The schema describes the names and data types of each column of a frame. These columns correspond to the properties of each element of the frame. For example, in the example below, the Employees frame has a schema with three columns and any vertex that will belong to this frame will have these three properties (the value of a property can be null if that column is not a key column):
server = xgt.Connection()
person_frame = server.create_vertex_frame(name = 'Employees',
schema = [['person_id', xgt.INT],
['name', xgt.TEXT,
['start_date', xgt.DATE]],
key = 'person_id')
A list of supported data types is found in Data Movement.
To create a vertex frame, one column of the schema must be specified as the key with the key
parameter and will be used to uniquely identify vertices in the frame.
To create an edge frame, additional parameters specifying the source and target vertices must be provided.
The source
and target
parameters indicate which vertex frames the edge frame is connecting.
Each of these is either the name of a vertex frame or a VertexFrame
object.
They can be the same or different frames.
The source_key
and target_key
parameters indicate which columns of the edge frame’s schema are used to identify the source vertex and target vertex, respectively, of the edge.
For each row of the edge frame, the value assigned to the source_key
column corresponds to the key
column of a row in the vertex frame given by the source
parameter.
Similarly, for each row of the edge frame, the value assigned to the target_key
column corresponds to the key
column of a row in the vertex frame given by the target
parameter.
The remaining columns are properties of the edge.
4.4.1.1. Example¶
server = xgt.Connection()
person_frame = server.create_vertex_frame(name = 'Employees',
schema = [['person_id', xgt.INT],
['name', xgt.TEXT],
['start_date', xgt.DATE]],
key = 'person_id')
company_frame = server.create_vertex_frame(name = 'Companies',
schema = [['company_id', xgt.INT],
['name', xgt.TEXT],
['profit', xgt.INT]],
key = 'company_id')
friend_frame = server.create_edge_frame(name = 'FriendsWith',
source = 'Employees',
target = 'Employees',
schema = [['source_id', xgt.INT],
['target_id', xgt.INT]],
source_key = 'source_id',
target_key = 'target_id')
work_frame = server.create_edge_frame(name = 'WorksFor',
source = 'Employees',
target = 'Companies',
schema = [['source_id', xgt.INT],
['target_id', xgt.INT],
['position', xgt.TEXT],
['years' , xgt.INT]],
source_key = 'source_id',
target_key = 'target_id')
The frame Employees
contains vertices representing people.
The key column person_id
uniquely identifies each vertex, while the columns name
and start_date
give additional information, which need not be unique.

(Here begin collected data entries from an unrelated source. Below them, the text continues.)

-- ==== Sys2Proof/Machine/Engines.lean ====
section
/-!
DEFINITION. The copy engines (R211 to R222): the checks and issue of CPY, GTH and SCT (Table 10.4), their
elements and cells (R220, R221), and the steps COPY_START, COPY_CELL_WRITE and COPY_COMPLETE.
-/

namespace Sys2Proof.Machine

/-! ### Fields (Table 10.3) -/

/-- The three copy commands. -/
inductive CopyKind where
  | cpy
  | gth
  | sct
  deriving DecidableEq, Repr

/-- A copy command as a command's kind. -/
def CopyKind.cmd (k : CopyKind) : CmdKind :=
  match k with
  | .cpy => .cpy
  | .gth => .gth
  | .sct => .sct

/-- The copy command of a command's kind. -/
def CmdKind.copy? (k : CmdKind) : Option CopyKind :=
  match k with
  | .cpy => some .cpy
  | .gth => some .gth
  | .sct => some .sct
  | _ => none

/-- C0 to C5 (R220). -/
def copyCounts (f : Tbl W64) : List Nat := (List.range 6).map fun k => max 1 (fieldOf f (3 + k))

/-- Whether a field's value breaks Table 10.3, R213 or R175 for a copy command of a core. -/
def copyFieldBad (core : Nat) (indexed : Bool) (f : Tbl W64) (c : Nat) : Bool :=
  let v := fieldOf f c
  if c ≤ 1 then !addrOk core (f.get 0 c)
  else if c = 2 then !([1, 2, 4, 8, 16, 32, 64, 128].contains v)
  else if c ≤ 8 then decide (2 ^ 32 ≤ v)
  else if c ≤ 20 then false
  else if c ≤ 23 then decide (128 ≤ v) || (bitOf v 6 && decide (tokenCount core ≤ v % 64))
  else if c = 24 then decide (512 ≤ v) || (bitOf v 8 && decide (tileCount core ≤ v % 256))
  else if c = 25 then decide (1024 ≤ v) || (bitOf v 8 && decide (tileCount core ≤ v % 256))
  else if !indexed then false
  else if c = 26 then !addrOk core (f.get 0 c)
  else if c = 27 then !(decide (v = 4) || decide (v = 8))
  else if c = 28 then decide (2 ^ 32 ≤ v)
  else false

/-- The lowest field that breaks its limits. -/
def copyBad (core : Nat) (k : CopyKind) (f : Tbl W64) : Option Nat :=
  (List.range 30).find? (copyFieldBad core (decide (k ≠ .cpy)) f)

/-! ### Footprints (R219) -/

/-- An interval of bytes of a space: from `lo` up to and without `hi`. -/
structure Foot where
  form : Nat
  lo : Int
  hi : Int

/-- The footprint of a nest of counts and signed strides from a base, of n-byte elements. -/
def footprint (base : W64) (n : Nat) (steps : List (Nat × Int)) : Foot :=
  let d := steps.map fun x => ((x.1 : Int) - 1) * x.2
  { form := addrForm base
    lo := (addrOff base : Int) + (d.filter fun x => decide (x < 0)).foldl (· + ·) 0
    hi := (addrOff base : Int) + (d.filter fun x => decide (0 < x)).foldl (· + ·) 0 + n }

/-- Strides from a field code on, with the counts. -/
def copySteps (f : Tbl W64) (code : Nat) : List (Nat × Int) :=
  (List.range 6).map fun k => ((copyCounts f).getD k 1, (f.get 0 (code + k)).toInt)

/-- Footprint of a copy's source side. -/
def srcFoot (f : Tbl W64) : Foot := footprint (f.get 0 0) (fieldOf f 2) (copySteps f 9)
/-- Footprint of a copy's destination side. -/
def dstFoot (f : Tbl W64) : Foot := footprint (f.get 0 1) (fieldOf f 2) (copySteps f 15)
/-- Footprint of the index list: one index per element of the outer dimensions (R220). -/
def idxFoot (f : Tbl W64) : Foot :=
  footprint (f.get 0 26) (fieldOf f 27) [(((copyCounts f).drop 1).foldl (· * ·) 1, (fieldOf f 27 : Int))]

/-- The sides of a copy whose addresses are not indexed (R219). -/
def copySides (k : CopyKind) (f : Tbl W64) : List Foot :=
  match k with
  | .cpy => [srcFoot f, dstFoot f]
  | .gth => [dstFoot f, idxFoot f]
  | .sct => [srcFoot f, idxFoot f]

/-- Whether a footprint leaves the window or the core's operand memory. -/
def Foot.outside (core window : Nat) (x : Foot) : Bool :=
  if x.form = 2 then decide (x.lo < 0) || decide ((window : Int) < x.hi)
  else if x.form = 3 then !isCompute core || decide (x.lo < 0) || decide ((operandBytes : Int) < x.hi)
  else false

/-- The lowest byte of a footprint as an engine address. -/
def Foot.addr (x : Foot) : W64 := BitVec.ofInt 64 ((x.form : Int) * 2 ^ 62 + x.lo)

/-- Whether two footprints overlap in one space. -/
def Foot.overlaps (x y : Foot) : Bool := decide (x.form = y.form) && decide (x.lo < y.hi) && decide (y.lo < x.hi)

Note that because the frame schema of Employees
has three columns, each vertex within it must have three properties, one of them the unique key.
The Companies
frame contains vertices representing companies, with the company_id
column uniquely identifying each vertex.
Frames FriendsWith
and WorksFor
define two edge frames, each connecting already defined vertex frames.
With direct frame creation using create_edge_frame()
, the source and target frames must be created before an edge frame is created.
Note that an edge frame may connect vertices from the same vertex frame, as FriendsWith
does, or may connect vertices from two different frames, as WorksFor
does.
4.4.2. Implicit Frame Creation¶
xGT supports implicit frame creation from input data through the beta methods: create_vertex_frame_from_data()
, create_edge_frame_from_data()
, and create_table_frame_from_data()
.
These methods provide an easier way to create graphs in xGT, combining the frame creation and data loading steps, as well as automatically inferring the schema of the frame.
If the name
parameter is a fully qualified name, the frame is created in the namespace specified.
Otherwise, it is created in the default namespace.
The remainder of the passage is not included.